Exercise objective ▸ Using the entries below, write out the line with "(object 0x7060). -/", the line with "def updLink (g", and every line in between, exactly as each is written.

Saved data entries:
/-- Objects of chapter 16. -/
def objects16a : List ObjRow :=
  [ ⟨0x8000, 0, 0, 2, 2, 0, 1, 256, 0, 65535⟩,
    ⟨0x8001, 0, 0, 1, 1, 0, 1, 0, 0, 255⟩,
    ⟨0x8002, 0, 0, 1, 1, 2, 2, 0, 0, 255⟩,
    ⟨0x8003, 0, 0, 1, 1, 0, 1, 4, 0, 255⟩,
    ⟨0x8003, 1, 4, 1, 1, 4, 3, 0, 0, 255⟩,
    ⟨0x8010, 0, 0, 3, 4, 1, 2, 1000, 10, 1000000⟩,
    ⟨0x8011, 0, 0, 1, 1, 0, 1, 6, 0, 255⟩,
    ⟨0x8011, 1, 6, 3, 4, 0, 1, 0, 0, 4294967295⟩,
    ⟨0x8012, 0, 0, 1, 1, 0, 1, 6, 0, 255⟩,
    ⟨0x8012, 1, 6, 3, 4, 0, 1, 0, 0, 4294967295⟩,
    ⟨0x8100, 0, 0, 1, 1, 0, 1, 6, 0, 255⟩,
    ⟨0x8100, 1, 6, 4, 8, 0, 1, 0, 0, 2 ^ 64 - 1⟩,
    ⟨0x8101, 0, 0, 1, 1, 0, 1, 6, 0, 255⟩,
    ⟨0x8101, 1, 6, 4, 8, 0, 1, 0, 0, 2 ^ 64 - 1⟩,
    ⟨0x8102, 0, 0, 1, 1, 0, 1, 6, 0, 255⟩,
    ⟨0x8102, 1, 6, 4, 8, 0, 1, 0, 0, 2 ^ 64 - 1⟩,
    ⟨0x8103, 0, 0, 1, 1, 0, 1, 6, 0, 255⟩,
    ⟨0x8103, 1, 6, 4, 8, 0, 1, 0, 0, 2 ^ 64 - 1⟩,
    ⟨0x8104, 0, 0, 1, 1, 0, 1, 6, 0, 255⟩,
    ⟨0x8104, 1, 6, 4, 8, 0, 1, 0, 0, 2 ^ 64 - 1⟩,
    ⟨0x8200, 0, 0, 1, 1, 0, 1, 48, 0, 255⟩,
    ⟨0x8200, 1, 48, 4, 8, 0, 1, 0, 0, 2 ^ 64 - 1⟩,
    ⟨0x8201, 0, 0, 1, 1, 0, 1, 48, 0, 255⟩,
    ⟨0x8201, 1, 48, 4, 8, 0, 1, 0, 0, 2 ^ 64 - 1⟩,
    ⟨0x8300, 0, 0, 1, 1, 0, 1, 12, 0, 255⟩,
    ⟨0x8300, 1, 12, 4, 8, 0, 1, 0, 0, 2 ^ 64 - 1⟩,
    ⟨0x8301, 0, 0, 1, 1, 0, 1, 12, 0, 255⟩,
    ⟨0x8301, 1, 12, 4, 8, 0, 1, 0, 0, 2 ^ 64 - 1⟩,
    ⟨0x8302, 0, 0, 1, 1, 0, 1, 12, 0, 255⟩,
    ⟨0x8302, 1, 12, 4, 8, 0, 1, 0, 0, 2 ^ 64 - 1⟩,
    ⟨0x8400, 0, 0, 1, 1, 0, 1, 32, 0, 255⟩,
    ⟨0x8400, 1, 32, 4, 8, 0, 1, 0, 0, 2 ^ 64 - 1⟩,
    ⟨0x8401, 0, 0, 1, 1, 0, 1, 32, 0, 255⟩,
    ⟨0x8401, 1, 32, 4, 8, 0, 1, 0, 0, 2 ^ 64 - 1⟩,
    ⟨0x8402, 0, 0, 1, 1, 0, 1, 32, 0, 255⟩,
    ⟨0x8402, 1, 32, 4, 8, 0, 1, 0, 0, 2 ^ 64 - 1⟩,
    ⟨0x8403, 0, 0, 1, 1, 0, 1, 32, 0, 255⟩,
    ⟨0x8403, 1, 32, 4, 8, 0, 1, 0, 0, 2 ^ 64 - 1⟩,
    ⟨0x8404, 0, 0, 1, 1, 0, 1, 32, 0, 255⟩,
    ⟨0x8404, 1, 32, 4, 8, 0, 1, 0, 0, 2 ^ 64 - 1⟩ ]

/-- Objects of chapter 16. -/
def objects16b : List ObjRow :=
  [ ⟨0x8405, 0, 0, 1, 1, 0, 1, 32, 0, 255⟩,
    ⟨0x8405, 1, 32, 4, 8, 0, 1, 0, 0, 2 ^ 64 - 1⟩,
    ⟨0x8500, 0, 0, 1, 1, 0, 1, 4, 0, 255⟩,
    ⟨0x8500, 1, 4, 4, 8, 0, 1, 0, 0, 2 ^ 64 - 1⟩,
    ⟨0x8501, 0, 0, 1, 1, 0, 1, 4, 0, 255⟩,
    ⟨0x8501, 1, 4, 4, 8, 0, 1, 0, 0, 2 ^ 64 - 1⟩,
    ⟨0x8502, 0, 0, 1, 1, 0, 1, 4, 0, 255⟩,
    ⟨0x8502, 1, 4, 4, 8, 0, 1, 0, 0, 2 ^ 64 - 1⟩,
    ⟨0x8503, 0, 0, 1, 1, 0, 1, 4, 0, 255⟩,
    ⟨0x8503, 1, 4, 4, 8, 0, 1, 0, 0, 2 ^ 64 - 1⟩,
    ⟨0x8504, 0, 0, 1, 1, 0, 1, 4, 0, 255⟩,
    ⟨0x8504, 1, 4, 4, 8, 0, 1, 0, 0, 2 ^ 64 - 1⟩,
    ⟨0x8600, 0, 0, 1, 1, 0, 1, 4, 0, 255⟩,
    ⟨0x8600, 1, 4, 4, 8, 0, 1, 0, 0, 2 ^ 64 - 1⟩,
    ⟨0x8601, 0, 0, 1, 1, 0, 1, 4, 0, 255⟩,
    ⟨0x8601, 1, 4, 4, 8, 0, 1, 0, 0, 2 ^ 64 - 1⟩,
    ⟨0x8700, 0, 0, 1, 1, 0, 1, 4, 0, 255⟩,
    ⟨0x8700, 1, 4, 4, 8, 0, 1, 0, 0, 2 ^ 64 - 1⟩,
    ⟨0x8800, 0, 0, 1, 1, 0, 1, 13, 0, 255⟩,
    ⟨0x8800, 1, 13, 4, 8, 0, 1, 0, 0, 2 ^ 64 - 1⟩,
    ⟨0x8801, 0, 0, 1, 1, 0, 1, 13, 0, 255⟩,
    ⟨0x8801, 1, 13, 4, 8, 0, 1, 0, 0, 2 ^ 64 - 1⟩,
    ⟨0x8802, 0, 0, 1, 1, 0, 1, 13, 0, 255⟩,
    ⟨0x8802, 1, 13, 4, 8, 0, 1, 0, 0, 2 ^ 64 - 1⟩,
    ⟨0x9000, 0, 0, 2, 2, 0, 1, 256, 0, 65535⟩,
    ⟨0x9001, 0, 0, 3, 4, 0, 1, 0, 0, 4294967295⟩,
    ⟨0x9010, 0, 0, 8, 32, 2, 3, 0, 0, 0⟩,
    ⟨0x9011, 0, 0, 3, 4, 0, 1, 0, 0, 4294967295⟩,
    ⟨0x9012, 0, 0, 1, 1, 0, 1, 16, 0, 255⟩,
    ⟨0x9012, 1, 16, 3, 4, 0, 1, 0, 0, 4294967295⟩,
    ⟨0x9013, 0, 0, 1, 1, 0, 1, 16, 0, 255⟩,
    ⟨0x9013, 1, 16, 8, 1104, 0, 1, 0, 0, 0⟩,
    ⟨0x9020, 0, 0, 1, 1, 1, 3, 0, 0, 1⟩,
    ⟨0x9021, 0, 0, 3, 4, 0, 1, 0, 0, 4294967295⟩,
    ⟨0x9022, 0, 0, 3, 4, 0, 1, 0, 0, 4294967295⟩ ]

/-- Every object of the dictionary. -/
def dictionary : List ObjRow :=
  objects01a ++ objects02a ++ objects03a ++ objects04a ++ objects05a ++ objects06a ++ objects07a ++ objects08a ++ objects09a ++ objects10a ++ objects11a ++ objects12a ++ objects13a ++ objects14a ++ objects15a ++ objects16a ++ objects16b

/-- The row that defines an object; none when index or subindex is undefined (R419). -/
def objRow (index sub : Nat) : Option ObjRow :=
  dictionary.find? fun r => r.index == index && decide (r.first ≤ sub) && decide (sub ≤ r.last)

/-- Key of an object's value. -/
def objKey (index sub : Nat) : Nat := index * 256 + sub

end Sys2Proof.Machine
end

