/-! ### Updates of one part of the state -/

def State.onIdent (s : State) (f : Ident → Ident) : State := { s with ident := f s.ident }
def State.onClk (s : State) (f : Clocks → Clocks) : State := { s with clk := f s.clk }
def State.onNor (s : State) (f : Nor → Nor) : State := { s with nor := f s.nor }
def State.onObjs (s : State) (f : List (Nat × Nat) → List (Nat × Nat)) : State := { s with objs := f s.objs }
def State.onWin (s : State) (f : List Windows → List Windows) : State := { s with win := f s.win }
def State.onMap (s : State) (f : SegMap → SegMap) : State := { s with map := f s.map }
def State.onPorts (s : State) (f : List Port → List Port) : State := { s with ports := f s.ports }
def State.onEng (s : State) (f : Port → Port) : State := { s with eng := f s.eng }
def State.onReqs (s : State) (f : List Req → List Req) : State := { s with reqs := f s.reqs }
def State.onReg (s : State) (f : Regs → Regs) : State := { s with reg := f s.reg }
def State.onTree (s : State) (f : Tree → Tree) : State := { s with tree := f s.tree }
def State.onChans (s : State) (f : List (Nat × Chan) → List (Nat × Chan)) : State := { s with chans := f s.chans }
def State.onStk (s : State) (f : List Stack → List Stack) : State := { s with stk := f s.stk }
def State.onMem (s : State) (f : List Host.Cell → List Host.Cell) : State := { s with mem := f s.mem }
def State.onTouch (s : State) (f : List Nat → List Nat) : State := { s with touch := f s.touch }
def State.onRehomes (s : State) (f : List Rehome → List Rehome) : State := { s with rehomes := f s.rehomes }
def State.onCodec (s : State) (f : Codec → Codec) : State := { s with codec := f s.codec }
def State.onEngines (s : State) (f : Engines → Engines) : State := { s with engines := f s.engines }
def State.onFabric (s : State) (f : Fabric → Fabric) : State := { s with fabric := f s.fabric }
def State.onLinks (s : State) (f : List LinkGroup → List LinkGroup) : State := { s with links := f s.links }
def State.onQuads (s : State) (f : List Quad → List Quad) : State := { s with quads := f s.quads }
def State.onStart (s : State) (f : Startup → Startup) : State := { s with start := f s.start }
def State.onPower (s : State) (f : Power → Power) : State := { s with power := f s.power }
def State.onSvc (s : State) (f : Service → Service) : State := { s with svc := f s.svc }
def State.onImage (s : State) (f : Image → Image) : State := { s with image := f s.image }
def State.onTest (s : State) (f : TestPort → TestPort) : State := { s with test := f s.test }
def State.onCnt (s : State) (f : Counters → Counters) : State := { s with cnt := f s.cnt }

/-- The next free value's draw number, counted off. -/
def State.drawn (s : State) : State := { s with draw := s.draw + 1 }

/-- A free value of at most n, drawn. -/
def drawUpTo (n : Nat) (s : State) : Nat × State := (Config.duration s.draw % (n + 1), s.drawn)

/-- A recovery has ended: counted, and the longest kept (object 0x7060). -/
def countRecovery (ns : Nat) (s : State) : State :=
  s.onStart fun t => { t with faults := (t.faults + 1) % 2 ^ 32, longest := Nat.max t.longest ns }

/-- A single fault of Table 14.6 is recovered; the delay it caused lies within its bound. -/
def recovered (bound : Nat) (s : State) : State := let (d, s) := drawUpTo bound s; countRecovery d s

/-- One port's record; requester 5 is ENG's. -/
def portAt (s : State) (p : Nat) : Port := if p < 5 then nth s.ports p {} else s.eng
/-- Change one port's record. -/
def updPort (p : Nat) (f : Port → Port) (s : State) : State :=
  if p < 5 then s.onPorts (modNth · p f) else s.onEng f

def quadAt (s : State) (q : Nat) : Quad := nth s.quads q {}
def updQuad (q : Nat) (f : Quad → Quad) (s : State) : State := s.onQuads (modNth · q f)
def stackAt (s : State) (n : Nat) : Stack := nth s.stk n {}
def updStack (n : Nat) (f : Stack → Stack) (s : State) : State := s.onStk (modNth · n f)
def heatAt (s : State) (n : Nat) : Heat := nth s.power.heat n {}
def updHeat (n : Nat) (f : Heat → Heat) (s : State) : State := s.onPower fun p => { p with heat := modNth p.heat n f }
def linkAt (s : State) (g : Nat) : LinkGroup := nth s.links g {}
def updLink (g : Nat) (f : LinkGroup → LinkGroup) (s : State) : State := s.onLinks (modNth · g f)
def entryAt (s : State) (e : Nat) : RegEntry := nth s.reg.entries e {}
def updEntry (e : Nat) (f : RegEntry → RegEntry) (s : State) : State :=
  s.onReg fun r => { r with entries := modNth r.entries e f }

/-- Channel controller of slot number stack × 66 + pch. -/
def chanAt (s : State) (c : Nat) : Chan := look {} c s.chans
/-- Change one channel controller. -/
def updChan (c : Nat) (f : Chan → Chan) (s : State) : State :=
  s.onChans fun m => put {} c (f (look {} c m)) m
def bankAt (c : Chan) (b : Nat) : Bank := look {} b c.banks
/-- Change one bank of a controller. -/
def updBank (b : Nat) (f : Bank → Bank) (c : Chan) : Chan := { c with banks := put {} b (f (look {} b c.banks)) c.banks }
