-- ==== Sys2Proof/Machine/Places.lean ====
section
/-!
DEFINITION. What holds a frame: segment map entries in their two banks, Stripe Guard sets and stripes, block words (R58,
R79, R238, R241, R242).
-/
namespace Sys2Proof.Machine

/-! ### Entries -/

def segAt (s : State) (n : Nat) : Seg := look {} n s.map.segs
/-- The copy the Ivory phase bit names (Table 3.1). -/
def Seg.current (g : Seg) : Entry := if g.ivory.phase then g.sable else g.ivory
def Seg.other (g : Seg) : Entry := if g.ivory.phase then g.ivory else g.sable
def curEntry (s : State) (n : Nat) : Entry := (segAt s n).current
/-- Write the non-current copy, then flip the phase ("Ivory and Sable"). -/
def Seg.flip (e : Entry) (g : Seg) : Seg :=
  if g.ivory.phase then { g with ivory := { e with phase := false } }
  else { ivory := { g.ivory with phase := true }, sable := { e with phase := false } }
/-- Write the current copy in place, for a change that both copies carry. -/
def Seg.setBoth (f : Entry → Entry) (g : Seg) : Seg :=
  { ivory := { f g.ivory with phase := g.ivory.phase }, sable := f g.sable }
def updSeg (n : Nat) (f : Seg → Seg) (s : State) : State :=
  s.onMap fun m => { m with segs := put {} n (f (look {} n m.segs)) m.segs }

/-- Segments that are Live or Moving, with their current entries. -/
def liveSegs (s : State) : List (Nat × Entry) :=
  s.map.segs.filterMap fun e => let c := e.2.current; if c.state = .absent then none else some (e.1, c)
def liveCount (s : State) : Nat := (liveSegs s).length
def guardCount (s : State) : Nat := ((liveSegs s).filter (·.2.guarded)).length

def placeOf : Spread → Nat → Nat → Place
  | .broad, _, k => .broad k
  | .affine, q, k => .affine q k
  | .single, n, k => .single n k

def Place.number : Place → Nat
  | .broad p => p
  | .affine _ g => g
  | .single _ h => h
def Place.scopeNo : Place → Nat
  | .broad _ => 0
  | .affine q _ => q
  | .single n _ => n

/-! ### Stripe Guard sets (R241, R242) -/

/-- The set a slot is a member or the parity of, with its position. -/
def guardOf (s : State) (p : Place) : Option (GuardSet × Nat) :=
  s.map.guards.findSome? fun g =>
    if g.parity = p then some (g, 0) else (g.members.find? (·.2 = p)).map fun m => (g, m.1)

/-- Channel and frame of another sector of a stripe: the sector at position j of the stripe that holds the sector of
member channel gch, frame index f, of the slot at position i (R242). -/
def stripeMember (v : Variant) (i j gch f : Nat) (other : Place) : Nat × Nat :=
  let ch := gch % 64
  let m := (ch % 16 + 16 - i % 16) % 16
  (gch / 64 * 64 + ch / 16 * 16 + (m + j) % 16, (other.frames v).1 + f)

/-! ### Block words (R238) -/

/-- Channels of a slot, ascending. -/
def placeChannels (v : Variant) (p : Place) : List Nat := v.channels.filter fun g => p.inStack v (g / 64)

/-- Channel and word number of block β of a slot. -/
def blockWord (v : Variant) (p : Place) (β : Nat) : Nat × Nat :=
  let (f, n) := p.frames v
  let words := (placeChannels v p).flatMap fun g =>
    ((List.range n).map (f + ·)).filterMap fun x => if x % 32 = g % 32 then some (g, x / 32) else none
  let run := match p with
    | .single _ _ => 0
    | p => if v = .qz1536 then p.number % 3 else 0
  nth words (run * 64 + β) (0, 0)

/-- What a frame of a channel is part of: a live segment's slot or a move's target with the entry, or a parity slot. -/
def holderOf (s : State) (gch frame : Nat) : Option (Place × Option Entry) :=
  let covers := fun (p : Place) => p.inStack s.variant (gch / 64) &&
    let (f, n) := p.frames s.variant
    decide (f ≤ frame) && decide (frame < f + n)
  match (liveSegs s).find? fun x => covers x.2.place with
  | some x => some (x.2.place, some x.2)
  | none => match s.map.moves.find? fun m => covers m.target.place with
    | some m => some (m.target.place, some m.target)
    | none => (s.map.guards.find? fun g => covers g.parity).map fun g => (g.parity, none)

end Sys2Proof.Machine
end

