/-- A block's CRC-32C from the segment's data as a read returns it: poisoned and lost sectors as zeros (R237). -/
def blockSumOf (s : State) (p : Place) (β : Nat) : Nat :=
  let guarded := (guardOf s p).isSome
  crc32c ((List.range 256).flatMap fun g => (List.range 8).flatMap fun k =>
    match segValue s p guarded (256 * β + g) k with
    | some v => if tagPoison v.2 then List.replicate 32 0 else v.1
    | none => List.replicate 32 0)

/-- A shadow word as its block gives it: zero where no live slot with block sum owns it. -/
def shadowWord (s : State) (gch w : Nat) : Nat :=
  if 16128 ≤ w then 0 else
  match holderOf s gch (32 * w + gch % 32) with
  | some (p, some e) => if !e.blockSum then 0 else
    match (List.range 64).find? fun b => blockWord s.variant p b == (gch, w) with
    | some b => blockSumOf s p b
    | none => 0
  | _ => 0

/-- A sector of a lost channel as the rebuild writes it (R246, R247), and whether it was reconstructed (1) or poisoned
(2). -/
def rebuiltSector (s : State) (gch frame e byte : Nat) : (Bytes × Nat) × Nat :=
  let ep := writeEpoch s gch
  let none_ := ((List.replicate 32 (0 : Byte), tagWord false 0 ep 6), 0)
  let stored := fun (v : Bytes × Nat) => match homeRow s gch frame e byte with
    | some (a, i) => unsettled s a i v
    | none => v
  let stripe := fun (p : Place) (g f st : Nat) => match reconstructAt s p g f e byte with
    | some (d, po) => (stored (d, tagWord po st ep 6), 1)
    | none => ((List.replicate 32 0, tagWord true st ep 6), 2)
  let (g, f) := owner s gch frame
  if 524256 ≤ f then
    let w := ((f - 524256) * 2048 + e * 256 + byte) / 4
    (stored ((List.range 8).flatMap fun i => leBytes 4 (shadowWord s g (w + i)), tagWord false 0 ep 6), 0)
  else match holderOf s g f with
    | none => none_
    | some (p, some x) => if x.guarded then stripe p g f 2 else ((List.replicate 32 0, tagWord true 0 ep 6), 2)
    | some (p, none) => stripe p g f 3

/-- Strength a rebuilt row takes: the strongest of the slots its frames belong to (R221). -/
def rebuiltStrength (s : State) (gch bank row : Nat) : Nat :=
  let f := frameOfRow bank row
  [f, f + 1].foldl (fun m x =>
    let (g, y) := owner s gch x
    match holderOf s g y with
    | some (_, some e) => Nat.max m e.strength
    | some (p, none) => match (s.map.guards.find? fun k => k.parity = p) with
      | some k => (liveSegs s).foldl (fun m x => if k.members.any (·.2 = x.2.place) then Nat.max m x.2.strength else m) m
      | none => m
    | none => m) 0

/-- Retired sectors in a slot's row: spare slot numbers in use. -/
def sparesUsed (s : State) (a : RowAt) : List Nat :=
  (chanAt s a.c).sectors.filterMap fun e => if e.1 == a.bank && e.2.1 == a.row then some e.2.2.2 else none

/-- The strength a touched row takes for a write whose segment names one: never less than it has, and no further than its
retired sectors leave room. -/
def strengthFor (s : State) (a : RowAt) (want : Nat) : Nat :=
  let st := rowStrength s a
  let used := sparesUsed s a
  let fits := fun (k : Nat) => used.all fun u => decide (128 + paritySlots k ≤ u)
  (greatestBelow (fun k => decide (st ≤ k) && (k == st || fits k)) (want + 1)).getD st

/-- Write a frame's sectors at a home whole: the full-row unit of the row that holds it, with the row's other frame as it
stands (R234). -/
def writeFrame (a : RowAt) (i0 st : Nat) (mine : List (Bytes × Nat)) (s : State) : State :=
  if touched s a.gch a.bank a.row then
    let r := readRow s a
    let w := strengthFor s a st
    let old := rescuedCells s a r
    pushWritten a w (writeRow a w (old.take i0 ++ mine ++ old.drop (i0 + 64)) s)
  else pushWritten a (initStrength s a st) (initRow a st (mine.zipIdx.map fun x => (i0 + x.2, x.1)) s)

/-- Write the two frames of a row, each at its home; a frame without a home is lost (R78), and one that a map-out had copied
before stays as it is. -/
def writeHomes (g bank row st : Nat) (v : List (Bytes × Nat)) (s : State) : State :=
  let f := frameOfRow bank row
  let kept := fun (f : Nat) => s.rehomes.any fun h => h.gch == g && h.kept.any fun k => decide (k.1 ≤ f) && decide (f < k.1 + k.2)
  forEach ((List.range 2).filter fun j => !kept (f + j)) (fun j s =>
    match homeRow s g (frameOfRow bank row + j) 0 0 with
    | none => s
    | some (a, i0) => writeFrame a i0 st ((v.drop (64 * j)).take 64) s) s

/-- Rebuild a row of a lost channel at its new home, with full-row units into a spare slot or into the rows of its foster
frames. -/
def rebuildRow (r : Nat × Nat × Nat) (s : State) : State :=
  let (g, bank, row) := r
  let f := frameOfRow bank row
  let cells := (List.range 128).map fun i => rebuiltSector s g (f + i / 64) (i % 64 / 8) (i % 8 * 32)
  let n := (cells.filter (·.2 == 1)).length
  let po := (cells.filter (·.2 == 2)).length
  let st := rebuiltStrength s g bank row
  let idx := rowIndex bank row
  let s := s.onRehomes fun l => l.map fun h => if h.kind == 2 && h.gch == g then
    { h with ahead := h.ahead ++ [idx], rebuilt := h.rebuilt + n, poisoned := h.poisoned + po,
             made := h.made ++ ((List.range 128).filter fun i => (nth (cells.map (·.2)) i 0) == 1).map (idx, ·) } else h
  match servingSlot s g with
  | some c =>
    let a : RowAt := ⟨c, g, bank, row⟩
    let w := initStrength s a st
    pushWritten a w (writeRow a w (cells.map (·.1)) s)
  | none => writeHomes g bank row st (cells.map (·.1)) s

Task result ▸
/-- A recovery has ended: counted, and the longest kept (object 0x7060). -/
def countRecovery (ns : Nat) (s : State) : State :=
  s.onStart fun t => { t with faults := (t.faults + 1) % 2 ^ 32, longest := Nat.max t.longest ns }

/-- A single fault of Table 14.6 is recovered; the delay it caused lies within its bound. -/
def recovered (bound : Nat) (s : State) : State := let (d, s) := drawUpTo bound s; countRecovery d s

/-- One port's record; requester 5 is ENG's. -/
def portAt (s : State) (p : Nat) : Port := if p < 5 then nth s.ports p {} else s.eng
/-- Change one port's record. -/
def updPort (p : Nat) (f : Port → Port) (s : State) : State :=
  if p < 5 then s.onPorts (modNth · p f) else s.onEng f

def quadAt (s : State) (q : Nat) : Quad := nth s.quads q {}
def updQuad (q : Nat) (f : Quad → Quad) (s : State) : State := s.onQuads (modNth · q f)
def stackAt (s : State) (n : Nat) : Stack := nth s.stk n {}
def updStack (n : Nat) (f : Stack → Stack) (s : State) : State := s.onStk (modNth · n f)
def heatAt (s : State) (n : Nat) : Heat := nth s.power.heat n {}
def updHeat (n : Nat) (f : Heat → Heat) (s : State) : State := s.onPower fun p => { p with heat := modNth p.heat n f }
def linkAt (s : State) (g : Nat) : LinkGroup := nth s.links g {}
def updLink (g : Nat) (f : LinkGroup → LinkGroup) (s : State) : State := s.onLinks (modNth · g f)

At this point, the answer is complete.